Memperjuangkan cara baru dalam menggunakan AI dan cara berpikir baru mengenai AI yang mengedepankan manusia, yaitu kreatif, memperbesar keagenan manusia, bukan berarti memberikan hal yang sama kepada semua orang, namun tentang membantu manusia menjadi lebih baik. pengalaman yang tersalisasi dan terhubung, serta terhubung dengan teman-teman mereka — menurut saya itu akan menjadi sesuatu yang harus Anda perjuangkan karena akan ada berbagai macam penggunaan AI distopia. Namun menurut saya kita dapat membangun sesuatu yang istimewa, yang membuat orang melihat kekuatan platform komputasi baru ini, namun tidak melalui platform itu sendiri; hal tersebut dapat dilakukan melalui aplikasi dan melalui hal-hal menyenangkan yang dapat mereka lakukan dengannya, serta cara-cara menyenangkan untuk terhubung dengan teman-teman mereka.

Saya senang melihat bagaimana semuanya berjalan. Kapan kesepakatannya ditutup?

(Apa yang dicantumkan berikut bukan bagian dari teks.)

/-- A link that is up and quiet. -/
def upLink : Link := { up := true, timer := some 1010, lastFrame := some 1000 }

/-- The cascade in HOLD with good gauges, channels in READY and a published forecast. -/
def live : State :=
  { State.reset with
    clock := 1000, mode := .hold, loadResult := .valid, active := twoDams, working := twoDams, limits := twoDams.limits
    gauges := gen1 fun g => if g ≤ 2 then { state := .good, accepted := some 41000, timer := some 1060 } else {}
    pools := gen1 fun k => if k ≤ 2 then { basis := some 30000000 } else {}
    pass := { timer := some 1120 }
    forecast := some { start := 960, bin := 600, pools := gen1 fun _ => { storage := Vector.replicate 12 30000000 } }
    channels := gen0 fun c => if c < 4 then readyChannel else {}
    links := Vector.replicate 4 upLink
    store := { image := twoDams } }

/-- The same in COORDINATE. -/
def coordinating : State := { live with mode := .coordinate }

/-- The same in SERVICE. -/
def inService : State := { live with mode := .service }

/-- The same with a pass that makes a stage next. -/
def making (s : State) (st : Stage) : State :=
  { s with pass := { s.pass with
      state := .running, stage := st, forecast := { start := 1000, bin := 600 } } }

/-- One channel of a state rewritten. -/
def withChan (s : State) (c : Nat) (f : Channel → Channel) : State := s.setChan c (f (s.chan c))

/-- One link of a state rewritten. -/
def withLink (s : State) (l : Nat) (f : Link → Link) : State := s.setLink l (f (s.linkAt l))

/-- A claim of Link 3 on unit 0 in slot 0, granted. -/
def unitClaim : Claim :=
  { handle := 64, owner := 3, group := .station, urgency := 2, dam := 1, kind := .turbine 0, requested := 1200
    minimum := 1, start := 1000, finish := none, state := .granted, grant := 1200 }

/-- A state with claims, their slots at generation 1. -/
def withClaims (s : State) (l : List Claim) : State :=
  { s with claims := l, generations := Vector.replicate 64 1 }

/-- The state after a command, where it gives one. -/
def after (c : Instr) (s : State) : State :=
  match exec c s with
  | .next t => t
  | .fault _ => s
  | .refused _ => s

/-- The unit of a TURBINE claim. -/
def unitsOf (c : Claim) : List Nat :=
  match c.kind with
  | .turbine u => [u]
  | .spill => []

/-- State.unitsOk in a form that decides. -/
theorem unitsOk_iff (s : State) : s.unitsOk ↔ ∀ c ∈ s.claims, ∀ u ∈ unitsOf c,
    s.active.damOf u = some c.dam ∧ (s.active.channel u).kind = .turbine := by
  refine forall₂_congr fun c _ => forall_congr' fun u => ?_
  cases h : c.kind <;> simp [unitsOf, h, eq_comm]

theorem test_twoDams_valid : twoDams.validate = none := by decide +kernel

/-! ### Commands that cannot reach the part -/

theorem test_wf_link : (Instr.ping 0 0).wf = false ∧ (Instr.ping 5 0).wf = false := by decide
theorem test_wf_tag : (Instr.ping 1 256).wf = false := by decide
theorem test_wf_channel : (Instr.rampStep 32).wf = false := by decide
theorem test_wf_gauge : (Instr.gaugeTimerExpiry 8).wf = false ∧ (Instr.gaugeReading 0 0 true).wf = false := by decide
theorem test_wf_level : (Instr.gaugeReading 1 65536 true).wf = false := by decide
theorem test_wf_slot : (Instr.claimStartReached 64).wf = false := by decide
theorem test_wf_index : (Instr.takeLocal 1 0 256).wf = false := by decide
theorem test_wf_handle : (Instr.withdraw 1 0 65536).wf = false := by decide
theorem test_wf_kind : (Instr.unknownKind 1 0 20).wf = false ∧ (Instr.unknownKind 1 0 21).wf = true := by decide
theorem test_wf_rates : (Instr.declareInflow 1 0 1 []).wf = false ∧
    (Instr.declareInflow 1 0 1 (List.replicate 13 0)).wf = false := by decide
theorem test_wf_release : (Instr.release 1 0 ⟨1, 0, 0, 0, 0, 65536, 0, 0, 0⟩).wf = false ∧
    (Instr.release 1 0 ⟨1, 0, 0, 0, 0, 1, 0, 4294967296, 0⟩).wf = false := by decide
theorem test_wf_record : (Instr.writeTable 1 0 (.reach 65536 0) 1).wf = false ∧
    (Instr.writeTable 1 0 (.unknown 8) 0).wf = false := by decide
theorem test_wf_refused : exec (.ping 0 0) State.reset = .refused .illFormed := rfl

/-! ### Worked examples of the manual -/

/-- R146: the check value of the CRC. -/
theorem test_crc : crc16 [0x31, 0x32, 0x33, 0x34, 0x35, 0x36, 0x37, 0x38, 0x39] = 0x29B1#16 := by decide +kernel

/-- R169: the check value of the CRC-32 of this polynomial with an initial value of ones, no reflection and no inversion. -/
theorem test_crc32 : crc32 [0x31, 0x32, 0x33, 0x34, 0x35, 0x36, 0x37, 0x38, 0x39] = 0x0376E6E7#32 := by decide +kernel

/-- R154: an image carries every field of every slot: 7, 6 × 9, 6 × 68, 5 × 4, 32 × 56, 4 × 7, 2 and 4 bytes. -/
theorem test_image : emptySet.bytes.length = 2315 := by decide +kernel

/-- Section 1.9. -/
theorem test_limits : poolP2.limits = { floor := 7750000, ceiling := 34500000, flood := 45500000 } := by decide +kernel

/-- Section 1.9: the reserve of a pool whose gauge is LOST. -/
theorem test_reserve :
    let s := live.setGauge 1 { live.gauge 1 with state := .lost }
    s.floorLimit 1 = 9750000 ∧ s.ceilingLimit 1 = 32500000 ∧ s.floodLimit 1 = 43500000 := by decide +kernel

/-- Section 1.9: a channel that lies in the ranges of two dams. -/
theorem test_bad_table :
    { twoDams with
      cascade := { damCount := 3 }
      dams := #v[{ channelCount := 4 }, { firstChannel := 4, channelCount := 3 },
        { firstChannel := 6, channelCount := 2 }, {}, {}, {}] }.validate = some (2, 3) := by decide +kernel

/-- Section 2.8: the storage at a level, and the reckoned level at a storage. -/
theorem test_storage_and_level :
    poolP2.storageAt 41040 = 31800000 ∧ poolP2.storageAt 41230 = 40500000 ∧
    poolP2.levelAt 32808000 = 41062 ∧ poolP2.levelAt 32958000 = 41065 := by decide +kernel

/-- Section 2.8: a reading held as the candidate, and the one that confirms it. -/
theorem test_candidate :
    let s := live.setGauge 1 { live.gauge 1 with accepted := some 41060 }
    let t := after (.gaugeReading 1 41200 true) s
    (t.gauge 1).candidate = some 41200 ∧ (t.gauge 1).accepted = some 41060 ∧
    ((after (.gaugeReading 1 41230 true) t).gauge 1).accepted = some 41230 ∧
    ((after (.gaugeReading 1 41230 true) t).poolAt 1).basis = some 40500000 := by decide +kernel

/-- Section 3.8: the reach after the reports of 20,030 and 20,050. -/
theorem test_step_queue :
    let s := { live with
      clock := 20030
      dams := put1 live.dams 1 { outflow := 4600, mark := 20000 }
      reaches := put1 live.reaches 1
        { queue := [{ flow := 4000, departure := 18100 }, { flow := 4600, departure := 19200 }], cut := 20000 } }
    let t := s.outflowReport 1 4605
    let u := ({ t with clock := 20050 }.outflowReport 1 4620).outflowReport 1 5300
    (t.damAt 1).volume = 138000 ∧ (t.reachAt 1).arrived = 120000 ∧ (u.damAt 1).volume = 230100 ∧
    (u.reachAt 1).arrived = 200000 ∧ (u.reachAt 1).queue.getLast? = some { flow := 5300, departure := 20050 } := by
  decide +kernel

/-- R41, R64: on a reach without travel time a push removes what has arrived before stage 2 of a RUNNING pass, and nothing after it. -/
theorem test_push_after_stage_2 :
    let s := { live with
      clock := 1001, active := { twoDams with reaches := put1 twoDams.reaches 1 {} }
      reaches := put1 live.reaches 1
        { queue := [{ flow := 4000, departure := 900 }, { flow := 4600, departure := 1000 }], cut := 1000 } }
    let flows := fun (u : State) => ((u.outflowReport 1 5300).reachAt 1).queue.map (·.flow)
    flows (making s .routing) = [4600, 5300] ∧ flows (making s .base) = [4000, 4600, 5300] ∧
    ((making s .base).outflowReport 1 5300).reachAt 1 =
      { (s.reachAt 1) with queue := (s.reachAt 1).queue ++ [{ flow := 5300, departure := 1001 }] } := by decide +kernel

/-- Section 5.11: the bounds (A) and (B) of a SPILL claim of D1. -/
theorem test_bounds :
    let f : Forecast :=
      { start := 50000, bin := 600
        pools := #v[{ storage := Vector.replicate 12 80000000 },
          { storage := #v[51000000, 51200000, 51500000, 51900000, 52400000, 52400000, 52400000, 52400000, 52400000,
              52400000, 52400000, 52400000] }, {}, {}, {}, {}] }
    let s := { live with limits := #v[{ floor := 70000000 }, { ceiling := 60000000 }, {}, {}, {}, {}] }
    let c : Claim := { unitClaim with kind := .spill, requested := 3000, start := 50000, finish := some 53000 }
    s.boundsA c f 50000 =
      [16666, 8333, 5555, 4166, 3333, 3333, 3333, 3333, 3333, 3333, 3333, 3333] ∧
    s.boundsB c f 50000 = [28333, 9000, 5066, 3619, 2814, 2533, 2533, 2533, 2533, 2533] := by decide +kernel

/-- Section 6.4, pass 1: the requirement of D1. -/
theorem test_requirement :
    let s := { making live .forcing with
      limits := #v[{ ceiling := 50000000, flood := 56000000 }, {}, {}, {}, {}, {}]
      pools := put1 live.pools 1 { passBasis := some { storage := 49000000, time := 1000, bin := 600 } } }
    let u := { s with pass := { s.pass with
      rates := put1 s.pass.rates 1 (Vector.replicate 12 12000), dams := put1 s.pass.dams 1 { unmanaged := 4000 } } }
    u.requirement 1 = 7028 := by decide +kernel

Apa kronologinya?

Mudah-mudahan, kami akan menutupnya pada akhir bulan ini.

Baiklah. Dan kemudian Anda dan Byron harus kembali lagi, dan Anda harus menunjukkan kepada saya YouTube yang didukung AI ini yang akan membuat Google terguncang.

Ya, kamu akan lebih senang berbicara dengannya daripada aku.

Saya sudah berbicara dengannya sebelumnya. Dia cukup berkarakter. Sejujurnya aku penasaran. Anda telah menjelaskan beberapa produk besar dan beberapa visi besar. Saya sangat ingin melihat mereka membuahkan hasil. Anda harus segera kembali.

Jonah, terima kasih banyak sudah hadir Dekoder.

Terima kasih telah menerima saya.

Pertanyaan atau komentar? Hubungi kami di decoder@theverge.com. Kami benar-benar membaca setiap email!

Dekoder dengan Nilay Patel

Podcast dari Tepi tentang ide-ide besar dan masalah lainnya.

BERLANGGANAN SEKARANG!

Ikuti topik dan penulis dari cerita ini untuk melihat lebih banyak hal serupa di feed beranda hasil personalisasi Anda dan untuk menerima pembaruan email.